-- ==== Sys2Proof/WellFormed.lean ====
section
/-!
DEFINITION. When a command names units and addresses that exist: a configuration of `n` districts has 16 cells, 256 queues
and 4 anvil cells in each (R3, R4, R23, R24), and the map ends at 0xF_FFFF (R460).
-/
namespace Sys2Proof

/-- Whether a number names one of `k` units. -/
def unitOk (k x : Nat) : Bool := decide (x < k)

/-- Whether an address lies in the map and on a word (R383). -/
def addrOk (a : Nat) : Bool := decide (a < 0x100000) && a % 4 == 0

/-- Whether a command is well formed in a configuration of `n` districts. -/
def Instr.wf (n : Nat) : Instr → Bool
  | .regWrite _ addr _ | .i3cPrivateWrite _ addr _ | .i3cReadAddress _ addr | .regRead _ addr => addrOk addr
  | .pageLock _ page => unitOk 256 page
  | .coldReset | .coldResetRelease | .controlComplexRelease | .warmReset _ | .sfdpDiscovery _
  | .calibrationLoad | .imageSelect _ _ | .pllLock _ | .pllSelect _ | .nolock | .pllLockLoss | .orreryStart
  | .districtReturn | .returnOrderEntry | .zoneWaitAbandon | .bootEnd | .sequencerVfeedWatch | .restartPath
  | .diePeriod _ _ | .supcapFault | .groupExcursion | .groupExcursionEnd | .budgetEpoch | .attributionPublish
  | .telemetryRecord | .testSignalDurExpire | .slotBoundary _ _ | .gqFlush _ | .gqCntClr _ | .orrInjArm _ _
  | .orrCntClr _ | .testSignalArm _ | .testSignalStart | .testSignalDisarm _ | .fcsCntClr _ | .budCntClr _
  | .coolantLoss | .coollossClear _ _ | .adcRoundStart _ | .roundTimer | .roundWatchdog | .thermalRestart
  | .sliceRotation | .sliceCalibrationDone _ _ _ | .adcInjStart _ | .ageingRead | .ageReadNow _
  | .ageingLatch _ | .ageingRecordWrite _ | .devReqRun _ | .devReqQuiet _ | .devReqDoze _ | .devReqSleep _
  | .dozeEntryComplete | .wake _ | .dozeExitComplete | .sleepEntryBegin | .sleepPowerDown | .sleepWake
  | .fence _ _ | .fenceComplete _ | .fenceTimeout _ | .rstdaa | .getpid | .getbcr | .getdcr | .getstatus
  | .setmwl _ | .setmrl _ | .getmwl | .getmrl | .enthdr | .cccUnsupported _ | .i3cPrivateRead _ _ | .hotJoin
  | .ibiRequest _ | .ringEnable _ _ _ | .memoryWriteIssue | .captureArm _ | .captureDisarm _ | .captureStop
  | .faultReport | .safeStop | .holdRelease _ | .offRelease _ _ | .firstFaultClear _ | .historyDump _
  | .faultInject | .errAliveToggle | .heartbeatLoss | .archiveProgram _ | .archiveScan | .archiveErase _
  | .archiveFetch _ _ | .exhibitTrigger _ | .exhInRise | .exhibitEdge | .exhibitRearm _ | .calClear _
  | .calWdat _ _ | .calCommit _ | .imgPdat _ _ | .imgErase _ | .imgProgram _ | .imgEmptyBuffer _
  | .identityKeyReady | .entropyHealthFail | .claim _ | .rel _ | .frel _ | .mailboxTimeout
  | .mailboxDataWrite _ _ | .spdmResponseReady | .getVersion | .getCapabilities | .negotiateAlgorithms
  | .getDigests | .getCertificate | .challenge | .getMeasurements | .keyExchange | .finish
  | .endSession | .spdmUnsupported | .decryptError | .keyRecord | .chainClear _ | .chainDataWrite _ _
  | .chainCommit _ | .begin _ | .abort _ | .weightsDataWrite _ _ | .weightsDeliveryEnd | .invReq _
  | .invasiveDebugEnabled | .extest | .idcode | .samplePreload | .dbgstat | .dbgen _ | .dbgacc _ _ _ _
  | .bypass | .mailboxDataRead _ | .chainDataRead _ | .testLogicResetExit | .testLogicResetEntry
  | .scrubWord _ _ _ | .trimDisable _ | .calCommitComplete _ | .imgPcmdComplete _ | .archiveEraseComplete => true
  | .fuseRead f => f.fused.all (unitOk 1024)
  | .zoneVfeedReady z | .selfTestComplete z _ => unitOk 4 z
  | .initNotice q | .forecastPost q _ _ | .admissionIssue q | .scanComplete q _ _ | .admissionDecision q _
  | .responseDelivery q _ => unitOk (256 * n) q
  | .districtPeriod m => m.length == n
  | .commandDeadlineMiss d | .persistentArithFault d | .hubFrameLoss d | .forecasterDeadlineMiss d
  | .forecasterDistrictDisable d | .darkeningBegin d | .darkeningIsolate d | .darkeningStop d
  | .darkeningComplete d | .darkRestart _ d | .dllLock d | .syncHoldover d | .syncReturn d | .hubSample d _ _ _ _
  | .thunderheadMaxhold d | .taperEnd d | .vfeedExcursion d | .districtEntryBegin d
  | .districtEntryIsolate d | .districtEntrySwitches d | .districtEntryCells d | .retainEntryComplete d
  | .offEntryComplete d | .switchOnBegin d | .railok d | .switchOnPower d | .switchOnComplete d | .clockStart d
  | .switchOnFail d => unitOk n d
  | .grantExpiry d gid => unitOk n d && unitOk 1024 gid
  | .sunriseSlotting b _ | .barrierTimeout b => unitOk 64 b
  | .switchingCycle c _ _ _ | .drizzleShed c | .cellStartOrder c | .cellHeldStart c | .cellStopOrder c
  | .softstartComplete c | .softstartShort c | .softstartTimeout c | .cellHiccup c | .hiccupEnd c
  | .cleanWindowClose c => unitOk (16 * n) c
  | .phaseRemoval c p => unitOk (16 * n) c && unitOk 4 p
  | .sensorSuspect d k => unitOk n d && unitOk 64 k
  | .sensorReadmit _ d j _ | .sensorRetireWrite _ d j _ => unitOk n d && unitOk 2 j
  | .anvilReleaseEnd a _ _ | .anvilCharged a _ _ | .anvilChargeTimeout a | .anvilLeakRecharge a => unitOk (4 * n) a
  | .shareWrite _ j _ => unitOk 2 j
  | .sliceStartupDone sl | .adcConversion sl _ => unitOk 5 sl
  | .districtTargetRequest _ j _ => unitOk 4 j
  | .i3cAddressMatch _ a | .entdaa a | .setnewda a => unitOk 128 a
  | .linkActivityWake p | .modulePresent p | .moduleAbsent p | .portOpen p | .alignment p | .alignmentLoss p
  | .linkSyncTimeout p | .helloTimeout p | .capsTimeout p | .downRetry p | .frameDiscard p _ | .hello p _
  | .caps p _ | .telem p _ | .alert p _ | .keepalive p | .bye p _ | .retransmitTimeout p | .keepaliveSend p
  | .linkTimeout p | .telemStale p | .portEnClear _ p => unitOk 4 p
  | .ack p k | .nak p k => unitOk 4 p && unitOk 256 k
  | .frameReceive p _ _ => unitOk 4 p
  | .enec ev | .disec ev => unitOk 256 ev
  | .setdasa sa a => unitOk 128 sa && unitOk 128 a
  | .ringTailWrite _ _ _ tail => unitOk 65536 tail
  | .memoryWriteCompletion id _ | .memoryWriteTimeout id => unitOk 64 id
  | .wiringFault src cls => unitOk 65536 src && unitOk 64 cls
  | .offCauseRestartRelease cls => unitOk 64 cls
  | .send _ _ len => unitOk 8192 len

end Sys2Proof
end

━━━

§ **Aim of the exercise**
A complete answer gives every line of the data that includes "configuration".

§ **Exercise output**
DEFINITION. When a command names units and addresses that exist: a configuration of `n` districts has 16 cells, 256 queues
/-- Whether a command is well formed in a configuration of `n` districts. -/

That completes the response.